== TASK REQUIREMENTS ==
Below are some entries. Repeat exactly the lines from the one with "else find? t j" through the one with "v) :: del t k", and only those.

== MATERIAL SHOWN ==
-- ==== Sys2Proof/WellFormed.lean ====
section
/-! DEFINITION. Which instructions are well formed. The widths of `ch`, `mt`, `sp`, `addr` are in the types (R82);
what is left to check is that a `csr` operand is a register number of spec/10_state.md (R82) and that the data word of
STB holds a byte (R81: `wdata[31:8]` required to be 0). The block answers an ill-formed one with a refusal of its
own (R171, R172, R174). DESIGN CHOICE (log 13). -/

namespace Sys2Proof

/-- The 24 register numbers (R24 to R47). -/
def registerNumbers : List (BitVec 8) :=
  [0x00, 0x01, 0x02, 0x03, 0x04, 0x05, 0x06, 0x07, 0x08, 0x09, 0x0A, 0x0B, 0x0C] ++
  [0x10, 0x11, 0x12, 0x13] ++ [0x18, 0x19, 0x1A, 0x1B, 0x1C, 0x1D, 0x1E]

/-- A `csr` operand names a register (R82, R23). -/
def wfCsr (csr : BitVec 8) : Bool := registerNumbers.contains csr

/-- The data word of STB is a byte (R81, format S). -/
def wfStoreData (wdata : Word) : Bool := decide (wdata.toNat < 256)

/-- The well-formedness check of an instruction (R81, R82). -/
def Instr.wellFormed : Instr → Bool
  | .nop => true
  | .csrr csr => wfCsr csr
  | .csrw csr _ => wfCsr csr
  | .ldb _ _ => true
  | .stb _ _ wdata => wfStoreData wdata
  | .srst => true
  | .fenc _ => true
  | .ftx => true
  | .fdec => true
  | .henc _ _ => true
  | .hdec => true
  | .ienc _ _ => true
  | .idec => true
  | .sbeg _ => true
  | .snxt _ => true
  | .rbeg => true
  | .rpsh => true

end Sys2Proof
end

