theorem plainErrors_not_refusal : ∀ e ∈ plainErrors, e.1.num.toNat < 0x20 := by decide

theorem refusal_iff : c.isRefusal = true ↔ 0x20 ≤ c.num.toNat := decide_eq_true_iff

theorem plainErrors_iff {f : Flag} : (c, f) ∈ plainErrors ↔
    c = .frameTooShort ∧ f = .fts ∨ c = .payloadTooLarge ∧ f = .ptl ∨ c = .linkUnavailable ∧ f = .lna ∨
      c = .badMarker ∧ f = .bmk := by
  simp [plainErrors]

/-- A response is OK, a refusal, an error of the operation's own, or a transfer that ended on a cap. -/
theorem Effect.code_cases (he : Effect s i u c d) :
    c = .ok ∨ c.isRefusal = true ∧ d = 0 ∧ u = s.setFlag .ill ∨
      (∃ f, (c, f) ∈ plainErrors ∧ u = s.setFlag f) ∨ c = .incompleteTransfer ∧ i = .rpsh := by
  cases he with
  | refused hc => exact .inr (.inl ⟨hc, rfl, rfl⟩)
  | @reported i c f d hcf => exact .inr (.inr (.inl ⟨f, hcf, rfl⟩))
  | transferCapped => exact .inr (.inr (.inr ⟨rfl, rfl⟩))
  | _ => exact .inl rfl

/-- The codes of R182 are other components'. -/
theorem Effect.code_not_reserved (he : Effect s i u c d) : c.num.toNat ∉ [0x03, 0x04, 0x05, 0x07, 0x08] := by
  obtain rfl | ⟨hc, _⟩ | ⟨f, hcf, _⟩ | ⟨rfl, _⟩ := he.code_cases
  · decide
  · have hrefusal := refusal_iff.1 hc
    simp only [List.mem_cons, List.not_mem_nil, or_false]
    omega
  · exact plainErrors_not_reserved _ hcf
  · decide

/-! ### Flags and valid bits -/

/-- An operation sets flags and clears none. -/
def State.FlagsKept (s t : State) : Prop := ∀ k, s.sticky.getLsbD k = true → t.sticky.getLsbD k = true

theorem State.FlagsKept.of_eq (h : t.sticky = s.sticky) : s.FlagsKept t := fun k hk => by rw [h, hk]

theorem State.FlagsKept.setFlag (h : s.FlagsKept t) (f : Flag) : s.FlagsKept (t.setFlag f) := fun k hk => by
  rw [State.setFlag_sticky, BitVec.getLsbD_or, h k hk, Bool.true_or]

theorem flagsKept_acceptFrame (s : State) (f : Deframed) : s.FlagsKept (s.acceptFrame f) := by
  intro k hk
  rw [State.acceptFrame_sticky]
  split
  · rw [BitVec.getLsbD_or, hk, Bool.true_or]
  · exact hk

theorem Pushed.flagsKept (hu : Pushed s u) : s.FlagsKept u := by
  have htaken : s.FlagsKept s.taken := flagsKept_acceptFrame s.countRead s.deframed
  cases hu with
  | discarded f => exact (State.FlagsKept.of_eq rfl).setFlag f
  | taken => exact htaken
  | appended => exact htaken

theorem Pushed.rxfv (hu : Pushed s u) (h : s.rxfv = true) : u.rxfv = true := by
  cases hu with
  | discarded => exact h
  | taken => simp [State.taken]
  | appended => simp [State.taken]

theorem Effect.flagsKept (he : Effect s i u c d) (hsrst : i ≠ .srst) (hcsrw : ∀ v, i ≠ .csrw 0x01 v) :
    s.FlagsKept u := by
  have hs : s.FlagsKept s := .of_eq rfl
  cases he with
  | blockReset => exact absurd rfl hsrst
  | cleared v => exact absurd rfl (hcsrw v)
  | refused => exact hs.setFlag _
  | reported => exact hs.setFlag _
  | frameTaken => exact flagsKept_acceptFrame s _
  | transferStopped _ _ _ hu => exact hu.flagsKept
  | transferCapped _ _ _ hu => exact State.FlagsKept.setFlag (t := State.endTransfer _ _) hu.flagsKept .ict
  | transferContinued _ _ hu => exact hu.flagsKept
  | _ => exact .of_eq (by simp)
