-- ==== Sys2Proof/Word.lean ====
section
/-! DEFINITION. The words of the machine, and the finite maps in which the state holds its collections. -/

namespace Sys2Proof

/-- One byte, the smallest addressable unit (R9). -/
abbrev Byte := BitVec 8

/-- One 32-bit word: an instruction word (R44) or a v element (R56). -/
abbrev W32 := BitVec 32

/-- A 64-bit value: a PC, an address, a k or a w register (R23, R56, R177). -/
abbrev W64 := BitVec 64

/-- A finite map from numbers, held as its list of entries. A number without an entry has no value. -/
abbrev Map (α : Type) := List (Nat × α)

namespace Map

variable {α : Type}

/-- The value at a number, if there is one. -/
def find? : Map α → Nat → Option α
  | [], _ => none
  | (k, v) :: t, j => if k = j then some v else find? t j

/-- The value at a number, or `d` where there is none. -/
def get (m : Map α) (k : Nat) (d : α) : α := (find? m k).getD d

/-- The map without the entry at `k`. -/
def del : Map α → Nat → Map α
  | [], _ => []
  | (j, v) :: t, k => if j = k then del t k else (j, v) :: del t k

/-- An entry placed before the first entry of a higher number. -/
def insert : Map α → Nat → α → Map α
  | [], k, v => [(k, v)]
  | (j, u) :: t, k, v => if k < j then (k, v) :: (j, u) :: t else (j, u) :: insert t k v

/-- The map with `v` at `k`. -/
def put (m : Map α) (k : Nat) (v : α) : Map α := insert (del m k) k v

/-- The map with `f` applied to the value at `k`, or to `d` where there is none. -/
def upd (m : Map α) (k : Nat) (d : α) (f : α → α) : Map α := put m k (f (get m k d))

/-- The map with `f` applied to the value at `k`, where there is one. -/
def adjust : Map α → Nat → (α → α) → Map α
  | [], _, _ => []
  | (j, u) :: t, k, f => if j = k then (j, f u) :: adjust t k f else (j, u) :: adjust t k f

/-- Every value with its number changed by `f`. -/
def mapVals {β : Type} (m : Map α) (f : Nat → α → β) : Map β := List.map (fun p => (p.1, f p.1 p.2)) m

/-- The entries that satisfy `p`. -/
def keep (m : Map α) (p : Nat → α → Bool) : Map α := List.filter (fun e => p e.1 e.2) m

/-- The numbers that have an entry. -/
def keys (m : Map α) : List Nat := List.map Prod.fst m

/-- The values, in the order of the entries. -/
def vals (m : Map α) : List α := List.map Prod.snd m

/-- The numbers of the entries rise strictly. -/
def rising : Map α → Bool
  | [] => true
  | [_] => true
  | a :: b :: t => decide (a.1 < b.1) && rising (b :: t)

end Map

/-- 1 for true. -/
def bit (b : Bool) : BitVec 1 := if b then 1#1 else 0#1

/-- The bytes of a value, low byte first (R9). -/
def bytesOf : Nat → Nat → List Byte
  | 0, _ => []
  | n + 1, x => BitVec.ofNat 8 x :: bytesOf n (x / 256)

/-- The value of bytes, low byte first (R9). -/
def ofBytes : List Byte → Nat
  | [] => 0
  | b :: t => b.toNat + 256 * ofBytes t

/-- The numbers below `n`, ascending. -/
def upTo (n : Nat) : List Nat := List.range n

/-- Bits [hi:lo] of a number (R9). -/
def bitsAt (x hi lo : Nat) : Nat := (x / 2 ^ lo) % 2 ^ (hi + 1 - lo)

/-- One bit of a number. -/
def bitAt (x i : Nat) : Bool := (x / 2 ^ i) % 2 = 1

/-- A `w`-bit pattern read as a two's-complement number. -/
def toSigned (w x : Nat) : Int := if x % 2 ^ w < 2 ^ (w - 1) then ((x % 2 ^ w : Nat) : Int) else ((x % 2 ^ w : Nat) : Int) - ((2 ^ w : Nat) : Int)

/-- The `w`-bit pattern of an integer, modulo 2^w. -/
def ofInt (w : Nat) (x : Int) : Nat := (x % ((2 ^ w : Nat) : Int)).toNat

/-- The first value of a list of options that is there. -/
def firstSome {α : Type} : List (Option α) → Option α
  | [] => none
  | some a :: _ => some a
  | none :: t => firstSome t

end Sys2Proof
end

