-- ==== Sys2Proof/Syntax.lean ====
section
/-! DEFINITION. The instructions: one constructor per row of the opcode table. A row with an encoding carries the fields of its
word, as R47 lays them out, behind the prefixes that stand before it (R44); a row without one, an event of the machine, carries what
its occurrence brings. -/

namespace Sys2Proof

== RESPONSE TO THE TASK ==
  | (k, v) :: t, j => if k = j then some v else find? t j

/-- The value at a number, or `d` where there is none. -/
def get (m : Map α) (k : Nat) (d : α) : α := (find? m k).getD d

/-- The map without the entry at `k`. -/
def del : Map α → Nat → Map α
  | [], _ => []
  | (j, v) :: t, k => if j = k then del t k else (j, v) :: del t k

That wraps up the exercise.